Work item: All lines from the first one in the listing below to the one holding "(chipFields (chip 1 0", inclusive, are to be copied exactly.

Recorded data:
##########

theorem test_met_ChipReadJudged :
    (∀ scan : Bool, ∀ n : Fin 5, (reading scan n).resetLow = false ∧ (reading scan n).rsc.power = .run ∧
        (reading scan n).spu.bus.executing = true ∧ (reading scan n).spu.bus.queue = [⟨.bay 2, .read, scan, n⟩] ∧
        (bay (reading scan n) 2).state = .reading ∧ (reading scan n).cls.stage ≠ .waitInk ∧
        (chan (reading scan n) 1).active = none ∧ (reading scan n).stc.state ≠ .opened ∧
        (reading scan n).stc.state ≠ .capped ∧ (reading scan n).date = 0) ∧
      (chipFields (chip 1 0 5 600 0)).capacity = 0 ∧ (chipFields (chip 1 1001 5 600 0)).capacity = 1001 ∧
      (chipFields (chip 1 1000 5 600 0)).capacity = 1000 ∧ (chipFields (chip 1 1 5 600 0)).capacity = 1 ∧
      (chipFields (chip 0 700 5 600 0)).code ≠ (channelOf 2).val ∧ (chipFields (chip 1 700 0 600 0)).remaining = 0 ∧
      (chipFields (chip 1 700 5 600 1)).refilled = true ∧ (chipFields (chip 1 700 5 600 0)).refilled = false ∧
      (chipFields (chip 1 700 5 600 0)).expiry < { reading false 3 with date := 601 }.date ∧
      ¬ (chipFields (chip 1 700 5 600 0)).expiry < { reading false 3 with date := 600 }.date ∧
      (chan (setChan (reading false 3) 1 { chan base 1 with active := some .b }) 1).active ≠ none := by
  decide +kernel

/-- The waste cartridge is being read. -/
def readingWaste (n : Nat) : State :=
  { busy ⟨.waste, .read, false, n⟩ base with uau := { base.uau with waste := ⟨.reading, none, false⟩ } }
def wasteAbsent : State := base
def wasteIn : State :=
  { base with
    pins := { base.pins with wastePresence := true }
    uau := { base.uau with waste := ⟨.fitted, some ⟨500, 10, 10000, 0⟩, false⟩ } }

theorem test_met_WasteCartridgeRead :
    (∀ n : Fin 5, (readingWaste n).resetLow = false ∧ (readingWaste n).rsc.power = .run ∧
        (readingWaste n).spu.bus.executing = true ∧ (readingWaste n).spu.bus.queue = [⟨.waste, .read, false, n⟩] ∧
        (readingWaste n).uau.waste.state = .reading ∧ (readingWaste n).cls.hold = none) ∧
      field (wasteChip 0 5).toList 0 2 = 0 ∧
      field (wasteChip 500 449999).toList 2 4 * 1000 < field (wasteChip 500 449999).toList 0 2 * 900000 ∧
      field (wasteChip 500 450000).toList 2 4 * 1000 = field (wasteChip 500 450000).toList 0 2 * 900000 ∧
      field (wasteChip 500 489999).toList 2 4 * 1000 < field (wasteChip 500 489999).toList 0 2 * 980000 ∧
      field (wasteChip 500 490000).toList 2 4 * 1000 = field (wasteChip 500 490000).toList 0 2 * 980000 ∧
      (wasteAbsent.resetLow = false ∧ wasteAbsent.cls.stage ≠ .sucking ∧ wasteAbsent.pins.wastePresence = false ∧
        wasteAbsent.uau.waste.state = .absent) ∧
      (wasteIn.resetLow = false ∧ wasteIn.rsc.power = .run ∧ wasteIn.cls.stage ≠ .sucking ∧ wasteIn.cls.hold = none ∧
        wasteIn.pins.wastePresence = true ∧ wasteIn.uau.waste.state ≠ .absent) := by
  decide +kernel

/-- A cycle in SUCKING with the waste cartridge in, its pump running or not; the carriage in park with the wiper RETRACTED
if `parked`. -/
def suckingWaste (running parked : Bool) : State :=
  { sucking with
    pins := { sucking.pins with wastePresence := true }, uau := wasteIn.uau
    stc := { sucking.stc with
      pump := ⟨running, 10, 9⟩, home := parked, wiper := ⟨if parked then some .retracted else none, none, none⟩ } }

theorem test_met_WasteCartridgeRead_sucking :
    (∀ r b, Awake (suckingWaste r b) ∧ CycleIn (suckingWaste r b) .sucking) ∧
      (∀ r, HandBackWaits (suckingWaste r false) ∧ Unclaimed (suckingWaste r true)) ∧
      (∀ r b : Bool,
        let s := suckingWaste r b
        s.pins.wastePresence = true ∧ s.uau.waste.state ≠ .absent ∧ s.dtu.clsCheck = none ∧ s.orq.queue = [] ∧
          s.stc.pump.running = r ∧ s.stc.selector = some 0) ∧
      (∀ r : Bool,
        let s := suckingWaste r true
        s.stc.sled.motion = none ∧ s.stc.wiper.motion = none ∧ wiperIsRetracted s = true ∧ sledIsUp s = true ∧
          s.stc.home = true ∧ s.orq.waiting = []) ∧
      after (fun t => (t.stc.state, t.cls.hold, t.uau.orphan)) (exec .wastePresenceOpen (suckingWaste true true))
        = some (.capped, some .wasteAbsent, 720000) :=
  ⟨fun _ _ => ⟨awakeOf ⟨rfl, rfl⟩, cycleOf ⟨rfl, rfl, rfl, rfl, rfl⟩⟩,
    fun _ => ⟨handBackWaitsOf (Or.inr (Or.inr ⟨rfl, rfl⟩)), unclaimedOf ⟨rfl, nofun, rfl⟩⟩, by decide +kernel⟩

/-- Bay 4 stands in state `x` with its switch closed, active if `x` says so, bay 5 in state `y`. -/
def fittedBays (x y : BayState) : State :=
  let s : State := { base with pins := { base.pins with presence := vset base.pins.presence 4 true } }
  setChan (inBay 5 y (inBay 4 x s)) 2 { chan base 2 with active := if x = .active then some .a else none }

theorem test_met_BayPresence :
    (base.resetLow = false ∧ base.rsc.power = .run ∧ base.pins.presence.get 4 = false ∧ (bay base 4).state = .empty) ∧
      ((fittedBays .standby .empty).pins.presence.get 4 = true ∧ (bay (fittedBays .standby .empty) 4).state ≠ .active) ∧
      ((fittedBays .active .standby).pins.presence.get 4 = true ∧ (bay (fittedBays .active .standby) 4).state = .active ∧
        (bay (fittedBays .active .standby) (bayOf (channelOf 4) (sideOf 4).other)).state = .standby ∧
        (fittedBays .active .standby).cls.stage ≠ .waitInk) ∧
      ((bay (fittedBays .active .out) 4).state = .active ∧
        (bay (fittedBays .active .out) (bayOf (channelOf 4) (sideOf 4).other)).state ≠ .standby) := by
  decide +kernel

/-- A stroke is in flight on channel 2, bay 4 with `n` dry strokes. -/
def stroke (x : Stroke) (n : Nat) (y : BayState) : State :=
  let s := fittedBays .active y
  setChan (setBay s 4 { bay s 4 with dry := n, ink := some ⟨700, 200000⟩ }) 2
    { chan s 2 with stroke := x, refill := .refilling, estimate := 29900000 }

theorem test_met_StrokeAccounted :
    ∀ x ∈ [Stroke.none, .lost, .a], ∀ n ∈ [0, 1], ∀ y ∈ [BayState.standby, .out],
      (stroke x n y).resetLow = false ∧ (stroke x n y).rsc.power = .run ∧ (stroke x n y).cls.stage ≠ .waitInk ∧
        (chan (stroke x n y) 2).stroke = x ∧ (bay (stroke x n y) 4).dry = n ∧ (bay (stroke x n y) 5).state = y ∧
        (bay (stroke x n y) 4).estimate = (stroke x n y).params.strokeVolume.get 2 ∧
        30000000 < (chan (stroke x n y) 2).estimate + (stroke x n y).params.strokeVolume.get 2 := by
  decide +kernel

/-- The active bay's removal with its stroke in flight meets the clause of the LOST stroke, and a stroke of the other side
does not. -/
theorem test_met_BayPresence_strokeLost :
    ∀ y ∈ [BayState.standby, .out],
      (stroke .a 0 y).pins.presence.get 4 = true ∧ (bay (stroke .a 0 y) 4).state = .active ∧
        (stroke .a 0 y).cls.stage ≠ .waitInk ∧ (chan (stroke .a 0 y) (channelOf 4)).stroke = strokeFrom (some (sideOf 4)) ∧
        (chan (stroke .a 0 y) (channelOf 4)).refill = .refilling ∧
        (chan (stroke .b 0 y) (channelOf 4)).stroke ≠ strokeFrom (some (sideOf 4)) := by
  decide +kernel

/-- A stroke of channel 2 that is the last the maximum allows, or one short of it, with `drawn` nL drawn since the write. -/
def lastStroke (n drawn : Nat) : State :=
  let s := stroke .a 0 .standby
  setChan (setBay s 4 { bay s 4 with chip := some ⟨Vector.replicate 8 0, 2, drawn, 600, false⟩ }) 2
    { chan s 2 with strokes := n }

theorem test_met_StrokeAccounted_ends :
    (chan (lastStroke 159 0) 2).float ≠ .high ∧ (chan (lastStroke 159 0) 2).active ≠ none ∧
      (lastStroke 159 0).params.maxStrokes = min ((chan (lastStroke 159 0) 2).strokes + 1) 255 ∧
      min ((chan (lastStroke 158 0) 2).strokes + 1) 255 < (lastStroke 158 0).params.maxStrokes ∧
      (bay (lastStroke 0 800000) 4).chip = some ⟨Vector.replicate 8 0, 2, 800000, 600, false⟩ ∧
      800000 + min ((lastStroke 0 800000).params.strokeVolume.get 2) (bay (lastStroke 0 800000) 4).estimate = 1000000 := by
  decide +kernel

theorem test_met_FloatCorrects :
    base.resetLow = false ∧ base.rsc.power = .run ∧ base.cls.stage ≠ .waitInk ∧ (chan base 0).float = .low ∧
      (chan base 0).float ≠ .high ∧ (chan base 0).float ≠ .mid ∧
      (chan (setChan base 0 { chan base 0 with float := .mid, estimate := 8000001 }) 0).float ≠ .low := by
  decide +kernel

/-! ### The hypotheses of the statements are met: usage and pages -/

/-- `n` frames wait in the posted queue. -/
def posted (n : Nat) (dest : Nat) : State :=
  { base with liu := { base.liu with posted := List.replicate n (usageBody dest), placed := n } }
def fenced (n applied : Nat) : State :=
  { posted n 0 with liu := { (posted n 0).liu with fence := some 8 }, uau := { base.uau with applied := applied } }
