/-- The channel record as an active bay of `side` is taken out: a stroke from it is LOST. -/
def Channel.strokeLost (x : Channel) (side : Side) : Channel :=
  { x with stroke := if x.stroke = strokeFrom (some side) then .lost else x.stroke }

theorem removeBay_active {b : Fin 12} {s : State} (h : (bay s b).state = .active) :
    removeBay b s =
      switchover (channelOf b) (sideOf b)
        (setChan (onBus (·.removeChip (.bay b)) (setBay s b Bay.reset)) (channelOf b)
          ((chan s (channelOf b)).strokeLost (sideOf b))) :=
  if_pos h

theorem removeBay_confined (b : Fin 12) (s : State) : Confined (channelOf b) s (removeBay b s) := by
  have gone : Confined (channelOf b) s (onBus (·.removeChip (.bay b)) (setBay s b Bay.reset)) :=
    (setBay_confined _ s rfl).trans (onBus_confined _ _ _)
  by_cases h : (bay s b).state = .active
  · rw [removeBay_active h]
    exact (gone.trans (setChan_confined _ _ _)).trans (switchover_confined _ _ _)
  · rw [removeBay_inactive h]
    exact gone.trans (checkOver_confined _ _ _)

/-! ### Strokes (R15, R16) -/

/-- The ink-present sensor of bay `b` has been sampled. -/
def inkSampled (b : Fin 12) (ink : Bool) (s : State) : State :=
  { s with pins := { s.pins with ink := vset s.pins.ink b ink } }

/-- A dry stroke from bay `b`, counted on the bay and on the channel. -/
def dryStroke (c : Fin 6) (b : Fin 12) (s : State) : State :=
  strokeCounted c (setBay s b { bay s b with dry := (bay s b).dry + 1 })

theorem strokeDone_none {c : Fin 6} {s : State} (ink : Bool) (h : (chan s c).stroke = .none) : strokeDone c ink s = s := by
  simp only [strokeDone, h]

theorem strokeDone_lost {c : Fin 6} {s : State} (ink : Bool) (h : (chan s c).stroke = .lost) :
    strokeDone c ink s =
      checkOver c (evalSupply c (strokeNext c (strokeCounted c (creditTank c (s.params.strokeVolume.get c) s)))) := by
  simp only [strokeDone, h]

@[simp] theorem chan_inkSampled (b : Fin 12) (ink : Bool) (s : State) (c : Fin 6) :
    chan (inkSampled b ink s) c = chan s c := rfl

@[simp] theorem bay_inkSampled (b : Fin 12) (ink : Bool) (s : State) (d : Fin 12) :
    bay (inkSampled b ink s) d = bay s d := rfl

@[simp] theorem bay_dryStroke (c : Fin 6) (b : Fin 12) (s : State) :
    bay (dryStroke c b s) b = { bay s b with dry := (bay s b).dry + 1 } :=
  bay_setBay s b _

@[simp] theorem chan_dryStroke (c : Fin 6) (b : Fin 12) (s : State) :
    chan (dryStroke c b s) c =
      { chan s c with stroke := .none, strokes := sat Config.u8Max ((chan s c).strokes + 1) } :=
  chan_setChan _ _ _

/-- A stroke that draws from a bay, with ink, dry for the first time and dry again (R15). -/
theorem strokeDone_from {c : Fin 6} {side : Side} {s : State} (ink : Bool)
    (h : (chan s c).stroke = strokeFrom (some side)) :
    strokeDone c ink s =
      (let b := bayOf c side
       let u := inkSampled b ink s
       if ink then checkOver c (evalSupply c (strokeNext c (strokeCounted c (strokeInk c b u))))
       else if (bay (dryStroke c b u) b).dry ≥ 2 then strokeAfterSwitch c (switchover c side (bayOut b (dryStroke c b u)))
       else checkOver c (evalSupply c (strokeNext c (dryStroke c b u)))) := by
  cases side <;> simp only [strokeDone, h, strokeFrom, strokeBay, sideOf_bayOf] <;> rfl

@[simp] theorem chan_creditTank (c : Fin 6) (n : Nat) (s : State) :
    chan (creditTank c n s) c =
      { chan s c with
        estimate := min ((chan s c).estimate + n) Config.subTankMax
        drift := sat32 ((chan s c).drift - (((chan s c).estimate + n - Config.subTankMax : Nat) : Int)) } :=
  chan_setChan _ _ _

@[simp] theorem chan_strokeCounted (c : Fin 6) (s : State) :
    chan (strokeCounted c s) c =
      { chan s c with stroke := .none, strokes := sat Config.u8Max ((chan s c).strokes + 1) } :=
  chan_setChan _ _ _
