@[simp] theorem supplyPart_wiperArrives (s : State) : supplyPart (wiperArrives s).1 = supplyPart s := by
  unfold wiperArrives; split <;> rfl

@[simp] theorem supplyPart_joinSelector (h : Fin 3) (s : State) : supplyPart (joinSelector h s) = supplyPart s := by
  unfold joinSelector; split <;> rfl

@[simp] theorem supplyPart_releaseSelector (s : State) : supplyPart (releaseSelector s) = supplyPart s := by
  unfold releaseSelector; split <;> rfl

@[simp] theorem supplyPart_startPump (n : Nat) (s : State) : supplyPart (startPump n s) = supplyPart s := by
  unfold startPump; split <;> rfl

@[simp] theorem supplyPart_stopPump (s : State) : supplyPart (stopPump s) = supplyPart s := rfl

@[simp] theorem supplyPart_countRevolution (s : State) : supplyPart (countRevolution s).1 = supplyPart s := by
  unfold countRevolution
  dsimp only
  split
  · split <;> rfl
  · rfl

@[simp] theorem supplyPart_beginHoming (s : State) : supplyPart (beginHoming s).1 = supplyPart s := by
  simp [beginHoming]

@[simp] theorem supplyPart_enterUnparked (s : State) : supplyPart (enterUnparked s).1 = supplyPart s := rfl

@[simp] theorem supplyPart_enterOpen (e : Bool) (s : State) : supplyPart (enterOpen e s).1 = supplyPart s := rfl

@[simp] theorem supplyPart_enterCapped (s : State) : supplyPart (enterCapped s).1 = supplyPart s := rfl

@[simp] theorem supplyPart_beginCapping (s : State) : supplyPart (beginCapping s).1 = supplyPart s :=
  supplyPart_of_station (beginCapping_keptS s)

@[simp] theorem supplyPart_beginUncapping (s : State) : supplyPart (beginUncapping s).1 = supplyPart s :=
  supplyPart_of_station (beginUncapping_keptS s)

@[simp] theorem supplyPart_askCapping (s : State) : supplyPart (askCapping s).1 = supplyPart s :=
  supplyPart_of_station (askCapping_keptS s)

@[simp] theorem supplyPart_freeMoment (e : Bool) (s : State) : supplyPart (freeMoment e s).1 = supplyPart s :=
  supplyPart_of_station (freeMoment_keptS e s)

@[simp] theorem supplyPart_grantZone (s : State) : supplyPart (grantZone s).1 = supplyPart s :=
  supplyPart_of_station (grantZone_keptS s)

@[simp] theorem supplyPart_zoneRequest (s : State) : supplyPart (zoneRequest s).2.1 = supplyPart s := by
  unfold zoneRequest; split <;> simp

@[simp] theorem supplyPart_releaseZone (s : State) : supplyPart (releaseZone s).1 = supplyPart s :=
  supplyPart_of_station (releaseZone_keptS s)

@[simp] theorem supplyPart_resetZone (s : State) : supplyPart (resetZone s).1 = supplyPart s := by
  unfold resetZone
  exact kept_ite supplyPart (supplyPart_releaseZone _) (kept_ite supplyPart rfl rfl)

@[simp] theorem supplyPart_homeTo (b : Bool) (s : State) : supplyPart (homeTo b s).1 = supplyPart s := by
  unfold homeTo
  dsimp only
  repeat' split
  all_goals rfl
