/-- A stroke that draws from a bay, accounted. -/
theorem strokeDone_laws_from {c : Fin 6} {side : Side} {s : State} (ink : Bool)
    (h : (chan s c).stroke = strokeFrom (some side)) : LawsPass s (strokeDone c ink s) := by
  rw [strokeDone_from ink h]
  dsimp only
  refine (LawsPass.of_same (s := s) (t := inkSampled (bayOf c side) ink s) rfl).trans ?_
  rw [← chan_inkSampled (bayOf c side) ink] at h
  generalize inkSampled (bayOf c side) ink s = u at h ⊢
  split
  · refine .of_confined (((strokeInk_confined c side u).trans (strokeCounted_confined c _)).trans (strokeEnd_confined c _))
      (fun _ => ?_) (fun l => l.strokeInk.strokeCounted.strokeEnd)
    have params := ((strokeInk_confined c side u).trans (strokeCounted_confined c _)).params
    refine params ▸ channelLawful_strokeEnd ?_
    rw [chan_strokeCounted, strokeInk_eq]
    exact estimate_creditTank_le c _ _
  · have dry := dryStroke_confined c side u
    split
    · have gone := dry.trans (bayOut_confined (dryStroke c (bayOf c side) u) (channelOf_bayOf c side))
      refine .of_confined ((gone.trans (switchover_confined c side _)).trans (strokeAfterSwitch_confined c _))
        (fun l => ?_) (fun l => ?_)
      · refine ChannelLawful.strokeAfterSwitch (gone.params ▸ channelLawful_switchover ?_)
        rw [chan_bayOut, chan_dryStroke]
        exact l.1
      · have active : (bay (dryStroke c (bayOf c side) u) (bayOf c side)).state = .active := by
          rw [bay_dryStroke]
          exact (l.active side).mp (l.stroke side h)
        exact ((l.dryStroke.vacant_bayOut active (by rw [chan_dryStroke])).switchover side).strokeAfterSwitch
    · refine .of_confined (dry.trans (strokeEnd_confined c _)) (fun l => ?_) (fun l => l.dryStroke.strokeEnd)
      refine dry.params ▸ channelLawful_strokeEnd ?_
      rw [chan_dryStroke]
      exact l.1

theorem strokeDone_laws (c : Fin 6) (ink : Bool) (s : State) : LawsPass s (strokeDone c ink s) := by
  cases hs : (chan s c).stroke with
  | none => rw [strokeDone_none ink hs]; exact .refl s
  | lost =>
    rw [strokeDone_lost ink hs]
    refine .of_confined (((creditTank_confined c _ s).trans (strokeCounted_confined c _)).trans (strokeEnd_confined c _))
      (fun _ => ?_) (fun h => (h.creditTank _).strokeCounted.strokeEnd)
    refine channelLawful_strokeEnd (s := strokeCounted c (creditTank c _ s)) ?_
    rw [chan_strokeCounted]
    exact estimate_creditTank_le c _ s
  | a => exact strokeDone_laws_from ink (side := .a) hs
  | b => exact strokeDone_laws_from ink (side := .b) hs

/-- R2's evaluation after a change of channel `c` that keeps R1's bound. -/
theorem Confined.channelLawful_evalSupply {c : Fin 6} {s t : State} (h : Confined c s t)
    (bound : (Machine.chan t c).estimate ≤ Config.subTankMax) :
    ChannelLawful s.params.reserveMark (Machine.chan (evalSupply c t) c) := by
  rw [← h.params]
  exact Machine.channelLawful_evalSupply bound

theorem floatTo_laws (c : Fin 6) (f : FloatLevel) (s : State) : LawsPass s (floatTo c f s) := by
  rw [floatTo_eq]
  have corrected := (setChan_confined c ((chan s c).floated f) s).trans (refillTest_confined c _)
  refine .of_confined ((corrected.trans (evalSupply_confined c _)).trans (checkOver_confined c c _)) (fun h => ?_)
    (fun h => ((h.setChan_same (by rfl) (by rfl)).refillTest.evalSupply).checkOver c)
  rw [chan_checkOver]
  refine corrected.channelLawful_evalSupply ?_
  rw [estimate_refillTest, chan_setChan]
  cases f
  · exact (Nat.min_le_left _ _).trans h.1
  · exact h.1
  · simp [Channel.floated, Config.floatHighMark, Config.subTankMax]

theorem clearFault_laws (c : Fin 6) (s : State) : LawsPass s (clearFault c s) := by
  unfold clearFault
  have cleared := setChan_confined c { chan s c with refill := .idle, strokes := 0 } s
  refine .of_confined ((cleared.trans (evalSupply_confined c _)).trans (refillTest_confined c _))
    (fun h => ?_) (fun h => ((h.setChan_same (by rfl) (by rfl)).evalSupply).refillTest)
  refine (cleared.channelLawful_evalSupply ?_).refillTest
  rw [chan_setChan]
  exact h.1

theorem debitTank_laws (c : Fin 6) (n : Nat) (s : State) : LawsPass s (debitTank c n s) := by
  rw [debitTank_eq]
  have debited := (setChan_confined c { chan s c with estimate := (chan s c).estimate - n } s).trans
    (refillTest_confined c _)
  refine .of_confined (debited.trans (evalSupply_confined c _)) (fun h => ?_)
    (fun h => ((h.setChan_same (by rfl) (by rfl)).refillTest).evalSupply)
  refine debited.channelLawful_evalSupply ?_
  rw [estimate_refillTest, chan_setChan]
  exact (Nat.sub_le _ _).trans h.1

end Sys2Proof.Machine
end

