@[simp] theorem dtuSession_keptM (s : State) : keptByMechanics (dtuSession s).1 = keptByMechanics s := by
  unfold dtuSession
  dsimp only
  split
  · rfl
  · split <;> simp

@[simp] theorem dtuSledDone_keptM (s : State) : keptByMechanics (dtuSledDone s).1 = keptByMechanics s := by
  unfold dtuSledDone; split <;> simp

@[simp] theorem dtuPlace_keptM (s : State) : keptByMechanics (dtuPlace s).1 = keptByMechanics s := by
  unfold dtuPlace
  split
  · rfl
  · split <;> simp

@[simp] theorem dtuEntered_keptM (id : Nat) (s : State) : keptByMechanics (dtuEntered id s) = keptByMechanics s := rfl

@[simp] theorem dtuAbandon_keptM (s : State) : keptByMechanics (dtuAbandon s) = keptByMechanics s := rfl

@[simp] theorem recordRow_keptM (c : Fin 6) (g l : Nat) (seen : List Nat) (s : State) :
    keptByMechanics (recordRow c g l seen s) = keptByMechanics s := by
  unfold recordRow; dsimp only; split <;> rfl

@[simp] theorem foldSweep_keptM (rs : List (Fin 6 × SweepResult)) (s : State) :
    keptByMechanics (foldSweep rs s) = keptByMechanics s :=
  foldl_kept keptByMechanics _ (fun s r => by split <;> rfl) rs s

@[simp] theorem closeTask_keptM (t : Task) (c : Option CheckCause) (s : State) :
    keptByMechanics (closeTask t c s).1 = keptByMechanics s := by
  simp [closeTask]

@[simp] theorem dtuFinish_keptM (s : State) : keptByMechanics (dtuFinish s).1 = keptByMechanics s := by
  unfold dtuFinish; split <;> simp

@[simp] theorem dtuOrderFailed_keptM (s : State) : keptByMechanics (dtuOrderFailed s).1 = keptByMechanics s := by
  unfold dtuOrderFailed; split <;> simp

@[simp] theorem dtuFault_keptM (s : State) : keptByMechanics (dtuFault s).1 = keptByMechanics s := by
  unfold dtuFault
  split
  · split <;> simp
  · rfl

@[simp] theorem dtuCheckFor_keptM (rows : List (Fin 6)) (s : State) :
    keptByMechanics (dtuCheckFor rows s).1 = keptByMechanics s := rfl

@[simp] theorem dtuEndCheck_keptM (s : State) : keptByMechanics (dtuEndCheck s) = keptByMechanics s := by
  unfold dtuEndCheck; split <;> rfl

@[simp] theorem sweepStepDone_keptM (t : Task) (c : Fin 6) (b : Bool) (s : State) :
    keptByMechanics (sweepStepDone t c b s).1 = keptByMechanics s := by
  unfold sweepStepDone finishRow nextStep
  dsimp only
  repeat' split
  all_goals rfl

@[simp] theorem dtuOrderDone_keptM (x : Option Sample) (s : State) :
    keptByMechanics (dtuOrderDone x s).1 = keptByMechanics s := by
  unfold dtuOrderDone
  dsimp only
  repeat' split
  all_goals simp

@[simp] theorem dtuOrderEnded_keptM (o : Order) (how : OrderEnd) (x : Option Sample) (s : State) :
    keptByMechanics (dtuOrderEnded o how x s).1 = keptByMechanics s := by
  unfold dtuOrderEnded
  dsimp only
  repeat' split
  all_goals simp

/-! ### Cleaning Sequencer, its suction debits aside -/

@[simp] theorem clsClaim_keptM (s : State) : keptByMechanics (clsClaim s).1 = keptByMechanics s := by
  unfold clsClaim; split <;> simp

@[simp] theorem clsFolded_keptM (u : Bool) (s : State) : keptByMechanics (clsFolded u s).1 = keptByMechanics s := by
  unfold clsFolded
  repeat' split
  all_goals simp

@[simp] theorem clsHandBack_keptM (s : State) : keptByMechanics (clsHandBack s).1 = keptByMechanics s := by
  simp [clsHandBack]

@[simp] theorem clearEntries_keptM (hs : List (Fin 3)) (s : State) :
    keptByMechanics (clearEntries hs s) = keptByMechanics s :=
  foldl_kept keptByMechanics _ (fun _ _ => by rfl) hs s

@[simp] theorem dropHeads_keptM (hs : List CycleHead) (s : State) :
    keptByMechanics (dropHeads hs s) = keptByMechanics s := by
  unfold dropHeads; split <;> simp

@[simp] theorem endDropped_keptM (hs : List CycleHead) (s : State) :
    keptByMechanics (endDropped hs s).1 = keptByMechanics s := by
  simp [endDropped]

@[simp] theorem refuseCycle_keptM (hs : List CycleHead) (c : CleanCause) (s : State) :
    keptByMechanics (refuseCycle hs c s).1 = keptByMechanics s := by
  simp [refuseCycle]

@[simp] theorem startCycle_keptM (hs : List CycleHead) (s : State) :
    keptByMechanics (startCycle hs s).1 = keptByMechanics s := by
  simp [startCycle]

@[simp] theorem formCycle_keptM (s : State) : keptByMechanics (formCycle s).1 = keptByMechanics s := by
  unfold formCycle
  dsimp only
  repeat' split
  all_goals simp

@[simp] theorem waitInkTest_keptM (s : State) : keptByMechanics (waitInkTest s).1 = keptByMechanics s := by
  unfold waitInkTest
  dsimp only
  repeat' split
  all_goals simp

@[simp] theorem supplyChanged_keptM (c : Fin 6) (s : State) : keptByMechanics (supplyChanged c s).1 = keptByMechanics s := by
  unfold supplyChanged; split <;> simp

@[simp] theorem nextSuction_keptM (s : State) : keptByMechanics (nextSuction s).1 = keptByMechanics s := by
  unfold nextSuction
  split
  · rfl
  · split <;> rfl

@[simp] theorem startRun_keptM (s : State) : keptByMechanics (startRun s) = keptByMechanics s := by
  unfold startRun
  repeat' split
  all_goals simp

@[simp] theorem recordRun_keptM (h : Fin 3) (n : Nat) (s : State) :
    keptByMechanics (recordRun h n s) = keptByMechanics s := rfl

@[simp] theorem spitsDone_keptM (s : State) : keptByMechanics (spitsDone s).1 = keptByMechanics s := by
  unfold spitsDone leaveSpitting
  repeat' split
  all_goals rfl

##########

Your solution:
theorem test_met_ChipReadJudged :
    (∀ scan : Bool, ∀ n : Fin 5, (reading scan n).resetLow = false ∧ (reading scan n).rsc.power = .run ∧
        (reading scan n).spu.bus.executing = true ∧ (reading scan n).spu.bus.queue = [⟨.bay 2, .read, scan, n⟩] ∧
        (bay (reading scan n) 2).state = .reading ∧ (reading scan n).cls.stage ≠ .waitInk ∧
        (chan (reading scan n) 1).active = none ∧ (reading scan n).stc.state ≠ .opened ∧
        (reading scan n).stc.state ≠ .capped ∧ (reading scan n).date = 0) ∧
      (chipFields (chip 1 0 5 600 0)).capacity = 0 ∧ (chipFields (chip 1 1001 5 600 0)).capacity = 1001 ∧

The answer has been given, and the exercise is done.